Further, the inner wall assembly comprises an inner wall frame, a rack which is arranged on the inner wall frame and meshed with the gear, and two wheel carriers which are positioned on one side of the inner wall frame facing the detected pipeline, wherein the two wheel carriers are respectively positioned at the front end and the rear end of the inner wall frame, and a plurality of guide wheels are arranged at the bottoms of the wheel carriers; the electric control adsorption device on the inner wall component is an inner wall electromagnet arranged on one side of the inner ledge facing the detected pipeline; and a plurality of damping springs are connected between the inner wall electromagnet and the inner wall frame. In this scheme, the inner wall frame is the major structure of inner wall subassembly, and it passes through the gear engagement among rack and the drive assembly, and when the main shaft reversal, the grooved cam does not take place to rotate under one-way bearing's effect, and gear revolve this moment, because the outer wall subassembly adsorbs on the pipeline this moment, and the main shaft all can only rotate unable forward movement with the gear, consequently drives the rack through the rotation of gear and moves forward, can drive whole inner wall subassembly and advance. In the scheme, wheel carriers are arranged at the front end and the rear end of one side of the inner wall frame, which faces the detected pipeline; the front and back in the present application are forward and backward directions along a straight line of the pipeline. The guide wheels at the bottom of the wheel frame are used for being in rolling contact with the outer wall of the pipeline so as to reduce resistance and abrasion. The inner wall electromagnet is used as an electric control adsorption device of the inner wall and is arranged on the inner wall assembly, a plurality of damping springs are connected between the inner wall electromagnet and the inner wall frame, and when the inner wall electromagnet is electrified, the electromagnet overcomes the resistance of the damping springs and is adsorbed on the pipeline; when the inner wall electromagnet is powered off, the inner wall electromagnet is directly pulled up under the action of the reset force of the damping spring, so that the inner wall electromagnet is not contacted with the pipe wall in the advancing process of the inner wall assembly.

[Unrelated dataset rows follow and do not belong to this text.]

/-- R279: a look-up is due four cycles after its trigger. -/
def Dev.meLut (d : Dev) (e t v : Nat) : MeAns Dev :=
  let m := d.me e
  let n := m.port 0x099
  let base := m.port 0x098 / 4 * 4
  if n < 2 ∨ 4096 < n then .trap 0x0B v
  else if 0x8000 < base + 4 * n then .trap 0x06 base
  else .ok (d.modMe e (fun m => m.later (t + 8) 0x09B (uns 32 (lutOf (fun i => sgn 32 (m.load32 (base + 4 * i))) n (sgn 32 v)))))

/-- R280: the place of a data address: in scratch, or byte `a` of stacked memory. -/
def dataAt (v : Nat) : MeAns (Nat ⊕ Nat) :=
  if v % 4 ≠ 0 then .trap 0x07 v
  else if v < 0x8000 then .ok (.inl v)
  else if 0x10000000 ≤ v ∧ v < 0x14000000 then .ok (.inr (v - 0x10000000))
  else .trap 0x06 v

/-- R281: a load from data address `v`. -/
def Dev.meLoad (d : Dev) (e t v : Nat) : MeAns Dev :=
  match dataAt v with
  | .trap c x => .trap c x
  | .wait => .wait
  | .ok p =>
    if (d.me e).load.isSome then .wait else
    match p with
    | .inl a => .ok (d.modMe e (fun m => (m.later (t + 4) 0x0A2 (m.load32 a)).later (t + 4) 0x1000 0))
    | .inr a => .ok ((d.modMe e (fun m => { m with load := some (v, 0) })).memAsk { who := .me e, kind := 0, word := a / 16 })

/-- R281: a store of `x` at data address `v`; up to eight stacked-memory stores may be in flight. -/
def Dev.meStore (d : Dev) (e v x : Nat) : MeAns Dev :=
  match dataAt v with
  | .trap c y => .trap c y
  | .wait => .wait
  | .ok (.inl a) => .ok (d.modMe e (fun m => m.store32 a x))
  | .ok (.inr a) =>
    if 8 ≤ (d.mc.reqs.filter (fun r => r.who == .me e && r.kind == 1)).length then .wait
    else .ok (d.memAsk { who := .me e, kind := 1, word := a / 16, mask := 0xF * 2 ^ (a % 16), data := (x % 2 ^ 32) * 2 ^ (8 * (a % 16)) })

/-- R282: an atomic, 0 faa, 1 faa64, 2 swp, at LSU.a. -/
def Dev.meAtomic (d : Dev) (e op v : Nat) : MeAns Dev :=
  let a := (d.me e).port 0x0A0
  if a % (if op = 1 then 8 else 4) ≠ 0 then .trap 0x07 a
  else if a < 0x10000000 ∨ 0x14000000 ≤ a then .trap 0x06 a
  else if (d.me e).load.isSome then .wait
  else
    let b := a - 0x10000000
    .ok ((d.modMe e (fun m => { m with load := some (a, op + 1) })).memAsk
      { who := .me e, kind := 2, word := b / 16, op, lane := b % 16, data := if op = 1 then uns 64 (sgn 32 v) else v % 2 ^ 32 })

/-- The bits of `w`, `m` of them, in reverse order. -/
def revBits : Nat → Nat → Nat
  | 0, _ => 0
  | m + 1, w => (w % 2) * 2 ^ m + revBits m (w / 2)

/-- R284: pointer `k` after a step; none where the mode's settings trap. -/
def Dev.aguStep (d : Dev) (e k p : Nat) : Option Nat :=
  let s := sgn 14 (d.get (AGU_CFG_STEP e k))
  let b := d.get (AGU_BASE_BASE e k) * 4
  let l := d.get (AGU_LEN_LEN e k) * 4
  match d.get (AGU_CFG_MODE e k) with
  | 0 => some (uns 32 ((p : Int) + 4 * s))
  | 1 => if l = 0 then none else some (uns 32 ((b : Int) + ((p : Int) - b + 4 * s) % l))
  | _ =>
    let m := Nat.log2 (l / 4)
    if l = 0 ∨ l ≠ 4 * 2 ^ m ∨ b % l ≠ 0 then none else
    let w := uns m (((p : Int) - b) / 4)
    some (uns 32 ((b : Int) + 4 * (revBits m (uns m ((revBits m w : Nat) + s)) : Nat)))

/-- R284: a load or a store at pointer `k`, and its step. -/
def Dev.meAgu (d : Dev) (e t k v : Nat) (store : Bool) : MeAns Dev :=
  let p := (d.me e).port (0x0B0 + k)
  match d.aguStep e k p with
  | none => .trap 0x0B v
  | some n => (if store then d.meStore e p v else d.meLoad e t p).bind (fun d => .ok (d.modMe e (fun m => m.setPort (0x0B0 + k) n)))

/-- R417: the inactive bank of engine `e` is locked by an image swap that has landed in a group. -/
def Dev.meLocked (d : Dev) (e : Nat) : Bool :=
  d.cmt.groups.any (fun p => p.2.writes.any (fun w => w.swap == some e && w.landed))

/-- R283, R417: LSU.iwr: a word of the inactive image; dropped while the bank is locked. -/
def Dev.meIwr (d : Dev) (e v : Nat) : MeAns Dev :=
  let m := d.me e
  let a := m.port 0x0A8
  if 16383 < a then .trap 0x0A a
  else if d.meLocked e then .ok (d.raise (ME_STATUS_REFUSED e))
  else .ok (d.modMe e (fun m => m.setImg (1 - d.get (ME_STATUS_IMAGE e)) a (m.port 0x0AC * 2 ^ 32 + v)))

/-- R283: LSU.ird: a word of the active image, due two cycles later. -/
def Dev.meIrd (d : Dev) (e t v : Nat) : MeAns Dev :=
  if 16383 < v then .trap 0x0A v else
  .ok (d.modMe e (fun m =>
    let w := m.word (d.get (ME_STATUS_IMAGE e)) v
    (m.later (t + 4) 0x0AA (w % 2 ^ 32)).later (t + 4) 0x0AB (w / 2 ^ 32)))

/-- R275: control goes to `a`, `cost` cycles after the issue on tick `t`. -/
def Dev.meJump (d : Dev) (e t a cost : Nat) : Dev := (d.put (ME_PC_PC e) a).modMe e (fun m => { m with next := t + 2 * cost })

/-- R291: a stack pointer must be aligned and in scratch. -/
def stackTrap (a : Int) : Option (Nat × Nat) :=
  if a % 4 ≠ 0 then some (0x07, uns 32 a) else if a < 0 ∨ 0x8000 ≤ a then some (0x06, uns 32 a) else none

/-- R291: CALL.t by the word at `pc`. -/
def Dev.meCall (d : Dev) (e t pc v : Nat) : MeAns Dev :=
  let m := d.me e
  let sp := m.port 0x0DA
  let n : Int := (sp : Int) - 4
  if n < (m.port 0x0DB : Nat) then .trap 0x08 sp else
  match stackTrap n with
  | some (c, x) => .trap c x
  | none => .ok ((d.modMe e (fun m => (m.setPort 0x0DA n.toNat).store32 n.toNat (pc + 1))).meJump e t (v % 16384) 2)

/-- R291: CALL.ret. -/
def Dev.meRet (d : Dev) (e t : Nat) : MeAns Dev :=
  let m := d.me e
  let sp := m.port 0x0DA
  if m.port 0x0DC ≤ sp then .trap 0x09 sp else
  match stackTrap sp with
  | some (c, x) => .trap c x
  | none =>
    let a := m.load32 sp
    if 16383 < a then .trap 0x0A a else .ok ((d.modMe e (fun m => m.setPort 0x0DA (sp + 4))).meJump e t a 3)

/-- R292: REP.t: outside a repeat the next word is repeated; inside one REP.p is written. -/
def Dev.meRep (d : Dev) (e v : Nat) (inside : Bool) : MeAns Dev :=
  if v = 0 ∨ 65536 < v then .trap 0x0B v
  else if inside then .ok (d.modMe e (fun m => m.setPort 0x0E2 v))
  else .ok (d.modMe e (fun m => { m with rep := v }))

/-- R293: STIME tick `t` has reached `v`. -/
def timeCame (now v : Nat) : Bool := decide ((now + 2 ^ 32 - v % 2 ^ 32) % 2 ^ 32 < 2 ^ 31)

/-- R293: TIME.wait. -/
def Dev.meWait (d : Dev) (e v : Nat) : Dev :=
  if timeCame (d.now % 2 ^ 32) v then d else (d.modMe e (fun m => { m with waitFor := some v })).meState e 3

/-- R294: the engine's record queue is not empty, or an event bit of `m` is set. -/
def Me.wakes (x : Me) (m : Nat) : Bool := !x.recs.isEmpty || (x.events &&& (m % 65536)) != 0

/-- R294: TIME.slp. -/
def Dev.meSleep (d : Dev) (e v : Nat) : MeAns Dev :=
  if 65536 ≤ v then .trap 0x0B v
  else if (d.me e).wakes v then .ok d
  else .ok ((d.modMe e (fun m => { m with sleepFor := v })).meState e 2)

/-- R285: an I/O write or read of engine `e`, on its way from issue tick `t`. -/
def Dev.meIo (d : Dev) (e t off : Nat) (x : MeIo) : MeAns Dev :=
  if off % 4 ≠ 0 ∨ 0x7FFC < off then .trap 0x0E off else .ok (d.meSend e (t + 4) x)

/-- R286: a Coach request of the port, 0 an insert, 1 a cancel; a fifth outstanding one waits. -/
def Dev.meCoach (d : Dev) (e v : Nat) : MeAns Dev :=
  let m := d.me e
  if 1 < v then .trap 0x0B v
  else if 4 ≤ m.coachOut then .wait
  else
    let d := d.modMe e (fun m => { m with coachOut := m.coachOut + 1 })
    let en := Entry.of (m.port 0x111 * 2 ^ 32 + m.port 0x110) (m.port 0x113 * 2 ^ 32 + m.port 0x112)
    let refuse := d.modMe e (fun m => { m with coachDone := m.coachDone ++ [(1, 0)] })
    if v = 0 then
      if en.bad false then .ok refuse
      else .ok (d.modSlice (meQ e) (fun s => { s with offers := s.offers ++ [{ who := .port e, e := en }] }))
    else if 1 < en.ktype then .ok refuse
    else .ok (d.cancelStart (meQ e) (.port e) en.tag (en.ktype == 1) en.axis)

/-- R287: REC.t: the oldest record moves into REC.w0 to w7, due two cycles later. -/
def Dev.meRec (d : Dev) (e t : Nat) : Dev :=
  (d.modMe e (fun m =>
    let w := (m.recs.head?).getD []
    (List.range 8).foldl (fun m k => m.later (t + 4) (0x120 + k) (w.getD k 0)) { m with recs := m.recs.drop 1 })).meLostPlace e

/-- R299: a byte enters a CRC register under a polynomial. -/
def crcByte (poly crc b : Nat) : Nat :=
  (List.range 8).foldl (fun c _ => if 0x8000 ≤ c then ((2 * c) % 65536) ^^^ poly else 2 * c) (crc ^^^ ((b % 256) * 256))

/-- R299: CRC.b or CRC.w, from CRC.v as the previous cycle left it. -/
def Dev.meCrc (d : Dev) (e crc v : Nat) (word : Bool) : Dev :=
  d.modMe e (fun m =>
    let poly := m.port 0x300
    m.setPort 0x301 (if word then [24, 16, 8, 0].foldl (fun c s => crcByte poly c (v >>> s)) crc else crcByte poly crc v))

/-- R300: with 32 rows filled and the drain bank empty, the banks swap two cycles on. -/
def Me.xpArm (m : Me) (t : Nat) : Me :=
  if m.fill.length = 32 ∧ m.drain = [] ∧ m.swapAt = none then { m with swapAt := some (t + 4) } else m

/-- R300: XP.in. -/
def Dev.meXpIn (d : Dev) (e t v : Nat) : MeAns Dev :=
  if 32 ≤ (d.me e).fill.length then .trap 0x10 (d.me e).xpSt
  else .ok (d.modMe e (fun m => { m with fill := m.fill ++ [v] }.xpArm t))

/-- R300: a read of XP.out: the column and the engine after it. -/
def Me.xpOut (m : Me) (t : Nat) : Option (Nat × Me) :=
  match m.drain with
  | [] => none
  | c :: r => some (c, { m with drain := r }.xpArm t)

/-- R300: column `j` of 32 rows. -/
def xpColumn (rows : List Nat) (j : Nat) : Nat := (List.range 32).foldl (fun v i => setBitAt v i (bitAt (rows.getD i 0) j)) 0

/-- R300: the banks swap. -/
def Me.xpSwap (m : Me) (t : Nat) : Me :=
  match m.swapAt with
  | some s => if s ≤ t then { m with fill := [], drain := (List.range 32).map (xpColumn m.fill), swapAt := none } else m
  | none => m

/-- R288: BIT.tas takes the bit at `a`: it is set, and BIT.r shows what it was. -/
def Dev.tasTake (d : Dev) (e a : Nat) : Dev :=
  let old := d.meBit e 0 a
  (if a < 0x2000 then d.semSet e a true else d.privSet e a true).modMe e (fun m => m.setPort 0x066 (b2n old))

/-- R288, R290: BIT.tas at address `a` by a word of issue tick `t`: a semaphore is taken at the end of the cycle, in index order. -/
def Dev.meTas (d : Dev) (e a t : Nat) : MeAns Dev :=
  match bitAccess a with
  | .semaphore => .ok (d.meSend e t (.tas a))
  | .private_ => .ok (d.tasTake e a)
  | _ => .trap 0x0D a

/-- The word that a trigger belongs to: its issue tick, its address, whether it is repeated, and CRC.v before it. -/
structure MeCtx where
  /-- issue tick -/
  t : Nat
  /-- address of the word -/
  pc : Nat
  /-- the word is repeated -/
  inside : Bool
  /-- CRC.v as the previous cycle left it -/
  crc : Nat

/-- R276: trigger port `p` takes the value `v`. -/
def Dev.meTrigger (d : Dev) (e : Nat) (x : MeCtx) (p v : Nat) : MeAns Dev :=
  if p = 0x060 then .ok (d.modMe e (fun m => m.setPort (0x2000 + bits v 16 5) (bits v 0 16)))
  else if p = 0x063 then d.meBitWrite e (bits v 0 16) x.t true
  else if p = 0x064 then d.meBitWrite e (bits v 0 16) x.t false
  else if p = 0x065 then d.meTas e (bits v 0 16) x.t
  else if p < 0x090 then .ok (d.meAlu e (p - 0x083) v)
  else if p = 0x091 then .ok (d.meMul e x.t v true)
  else if p = 0x092 then .ok (d.meMul e x.t v false)
  else if p = 0x09A then d.meLut e x.t v
  else if p = 0x0A1 then d.meLoad e x.t v
  else if p = 0x0A4 then d.meStore e ((d.me e).port 0x0A0) v
  else if p < 0x0A8 then d.meAtomic e (p - 0x0A5) v
  else if p = 0x0A9 then d.meIrd e x.t v
  else if p = 0x0AD then d.meIwr e v
  else if p < 0x0C0 then d.meAgu e x.t (p - 0x0B8) v false
  else if p < 0x0C8 then d.meAgu e x.t (p - 0x0C0) v true
  else if p = 0x0D0 then .ok (d.meJump e x.t (v % 16384) 2)
  else if p = 0x0D8 then d.meCall e x.t x.pc v
  else if p = 0x0D9 then d.meRet e x.t
  else if p = 0x0E0 then d.meRep e v x.inside
  else if p = 0x0F2 then .ok (d.meWait e v)
  else if p = 0x0F3 then d.meSleep e v
  else if p = 0x101 then d.meIo e x.t ((d.me e).port 0x100) (.wr ((d.me e).port 0x100) (BitVec.ofNat 32 v))
  else if p = 0x102 then d.meIo e x.t v (.rd v)
  else if p = 0x114 then d.meCoach e v
  else if p = 0x118 then .ok (d.meRec e x.t)
  else if p = 0x1F4 then .ok ((d.put (ME_STATUS_INTRAP e) 0).meJump e x.t (v % 16384) 2)
  else if p = 0x1F5 then .trap 0x11 v
  else if p = 0x302 then .ok (d.meCrc e x.crc v false)
  else if p = 0x303 then .ok (d.meCrc e x.crc v true)
  else if p = 0x310 then d.meXpIn e x.t v
  else if p = 0x313 then .ok (d.modMe e (fun m => { m with fill := [], drain := [], swapAt := none }))
  else .trap 0x02 p

/-! ## Reading and writing ports -/

/-- R288: the value of a listed bit; an unlisted address traps. -/
def Dev.meBitRead (d : Dev) (e : Nat) (lanes : Lanes) (a : Nat) : MeAns Nat :=
  if bitAccess a = .none then .trap 0x0D a else .ok (b2n (d.meBit e lanes a))

/-- R289: BIT.w: the first of 32 bits that is not listed traps. -/
def Dev.meBits (d : Dev) (e : Nat) (lanes : Lanes) (a : Nat) : MeAns Nat :=
  match firstIdx (fun i => bitAccess (a + i) == .none) 0 32 with
  | some i => .trap 0x0D (a + i)
  | none => .ok ((List.range 32).foldl (fun v i => setBitAt v i (d.meBit e lanes (a + i))) 0)

/-- R293: ECLK cycles since the last start. -/
def Dev.meCycles (d : Dev) (e : Nat) : Nat :=
  match (d.me e).started with
  | some s => (d.tick - s) / 2
  | none => 0

/-- R286: COACH.st as the oldest result makes it, and the engine without it. -/
def Me.coachSt (m : Me) : Nat × Me :=
  match m.coachRes with
  | [] => (0, m)
  | r :: l => (2 ^ 31 + b2n m.coachLost * 2 ^ 30 + (r.2 % 65536) * 2 ^ 8 + r.1, { m with coachRes := l, coachLost := false })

Furthermore, the inner wall assembly comprises an inner wall rack, two wheel carriers positioned on one side of the inner wall rack facing the detected pipeline, and a plurality of guide wheels positioned at the bottom of the wheel carriers;

the steering assembly is further included; the steering assembly comprises two circular grooves respectively positioned at the front end and the rear end of the inner wall frame and a rotating wheel positioned in the circular grooves, the rotating wheel is coaxial with the circular grooves, and an annular gap is formed between the rotating wheel and the wall of the circular groove; a blocking piece is fixed in the annular gap, a shifting piece positioned in the annular gap is arranged on the rotating wheel, and an elastic piece positioned in the annular gap is arranged between the blocking piece and the shifting piece; the two rotating wheels are respectively and fixedly connected with the two wheel carriers.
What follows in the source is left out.